The antigenic peptide EEKRGSLHVW encoded by the HB-1
gene is recognized in association with HLA-B44, a common HLA-B allele expressed by 23% of the Caucasian population. Five subtypes of HLA-B44 have been identified, but the most frequently expressed subtypes are HLA-B*4402 and -B*4403. These two subtypes differ only by a single amino acid substitution from Asp (*4402) to Leu (*4403) in position 156 of the α2 domain (18
). Both HLA-B*4402 and -B*4403 are able to present the HB-1 peptide to CTL clone MP1. The consensus peptide binding motif for HLA-B44 shows a predominance for Glu at position 2, and Tyr or Phe at position 9 or 10 (18
). The HB-1 peptide contains a Glu at position 2, but in contrast to the consensus motif it has a Trp at position 10, indicating that all amino acids with aromatic side chains facilitate binding to HLA-B44. A polymorphism in the HB-1
gene resulted in a single amino acid exchange from His to Tyr at position 8 of the HB-1 peptide. The anchor residues of the peptide are not involved in this substitution, and both the HB-1H
peptide bind with similar affinity to HLA-B44 molecules. Since the HB-1Y
peptide is not recognized by CTL clone MP1, the polymorphism appears to influence a TCR contact residue.

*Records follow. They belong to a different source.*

-- ==== Sys2Proof/Laws/Aside.lean ====
section
/-! SUPPORT. What the acts of other blocks leave of an alarm kind: of its own program, of the voices and channels that alarms
may take, of the arrival numbers and of the claims. One lemma an act, in the form that composes. -/

namespace Sys2Proof.Machine

/-! ### Acts beside an alarm program -/

/-- What an act keeps of a program in a slot: its record, that it is FREE, that it is not, and that an alarm's PLAYS. -/
structure Program.Keeps (x y : Program) : Prop where
  free : x.state = .free → y.state = .free
  busy : y.state = .free → x.state = .free
  plays : x.kind = .alarm → x.state = .playing → y.state = .playing
  kind : y.kind = x.kind
  source : y.source = x.source
  priority : y.priority = x.priority
  arrival : y.arrival = x.arrival

theorem Program.Keeps.refl (x : Program) : x.Keeps x := ⟨id, id, fun _ h => h, rfl, rfl, rfl, rfl⟩

theorem Program.Keeps.trans {x y z : Program} (h : x.Keeps y) (k : y.Keeps z) : x.Keeps z :=
  ⟨fun e => k.free (h.free e), fun e => h.busy (k.busy e), fun e f => k.plays (h.kind.trans e) (h.plays e f),
    k.kind.trans h.kind, k.source.trans h.source, k.priority.trans h.priority, k.arrival.trans h.arrival⟩

/-- The claims of a stack that an owner has, but for their states. -/
def ownClaims (w : Owner) (cs : List Claim) : List Claim := (cs.map Claim.plain).filter fun c => c.owner == w

theorem ownClaims_nameStack (w : Owner) (floor : Nat) (cs : List Claim) :
    ownClaims w (nameStack floor cs) = ownClaims w cs := by
  unfold ownClaims; rw [nameStack_plain]

theorem hasOwner_ownClaims (w : Owner) (cs : List Claim) : hasOwner w cs = !(ownClaims w cs).isEmpty := by
  unfold hasOwner ownClaims
  rw [Bool.eq_iff_iff]
  simp [Claim.plain]

/-- An act seen from the alarm program in slot `g`: it keeps the Alarm Unit's state, the count of arrival numbers, that
program and the voices that alarms hold; it adds no claim, and takes none of that program's. -/
structure Beside (g : Fin 64) (s t : State) : Prop where
  alarms : t.alarms = s.alarms
  arrivals : t.claims.arrivals = s.claims.arrivals
  slot : (s.programs.get g).Keeps (t.programs.get g)
  held : ∀ v k, (s.tones.voices.get v).user = .alarm k → (t.tones.voices.get v).user = .alarm k
  fewer : ∀ o, ((t.stack o).map Claim.plain).Sublist ((s.stack o).map Claim.plain)
  own : ∀ o, ownClaims (.program g) (t.stack o) = ownClaims (.program g) (s.stack o)

/-- An act of other blocks: besides, it gives no alarm a voice and that program no channel, and takes no FREE channel. -/
structure Aside (g : Fin 64) (s t : State) : Prop extends Beside g s t where
  voices : ∀ v k, (t.tones.voices.get v).user = .alarm k → (s.tones.voices.get v).user = .alarm k
  owners : ∀ c, (t.channels.get c).owner = some (.program g) → (s.channels.get c).owner = some (.program g)
  spare : ∀ c, (s.channels.get c).state = .free → (t.channels.get c).state = .free

theorem Beside.refl (g : Fin 64) (s : State) : Beside g s s :=
  ⟨rfl, rfl, Program.Keeps.refl _, fun _ _ => id, fun _ => List.Sublist.refl _, fun _ => rfl⟩

theorem Aside.refl (g : Fin 64) (s : State) : Aside g s s := ⟨Beside.refl g s, fun _ _ => id, fun _ => id, fun _ => id⟩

The molecular identification and characterization of the leukemia-associated mHag HB-1 allows the opportunity to treat leukemia patients with immunotherapy specifically targeted to the tumor without the risk of inducing GVHD. For this, patients must be typed for the presence of the HB-1H allele and their tumor cells must significantly express the HB-1 gene. The mHag HB-1 might turn out to be an excellent target against which specific CTLs can easily be generated from allogeneic donors and adoptively transferred into BMT recipients with relapsed B-ALL. We have already succeeded in generating HB-1 specific CTLs in vitro from peripheral blood of healthy HLA-B44–positive individuals by stimulating CD8-positive T cells with peptide-loaded autologous dendritic cells (our unpublished results). These induced CTLs displayed lysis of both peptide-loaded HB-1–negative target cells, and autologous HLA-B44–positive EBV-transformed B cells endogenously expressing the HB-1 Ag. The presence of HB-1–specific CTLs in the T cell repertoire of HB-1–positive individuals and the restricted expression of the HB-1 gene by B-ALL cells may also allow the use of HB-1–encoded Ags for vaccination protocols to induce specific immunity in B-ALL patients.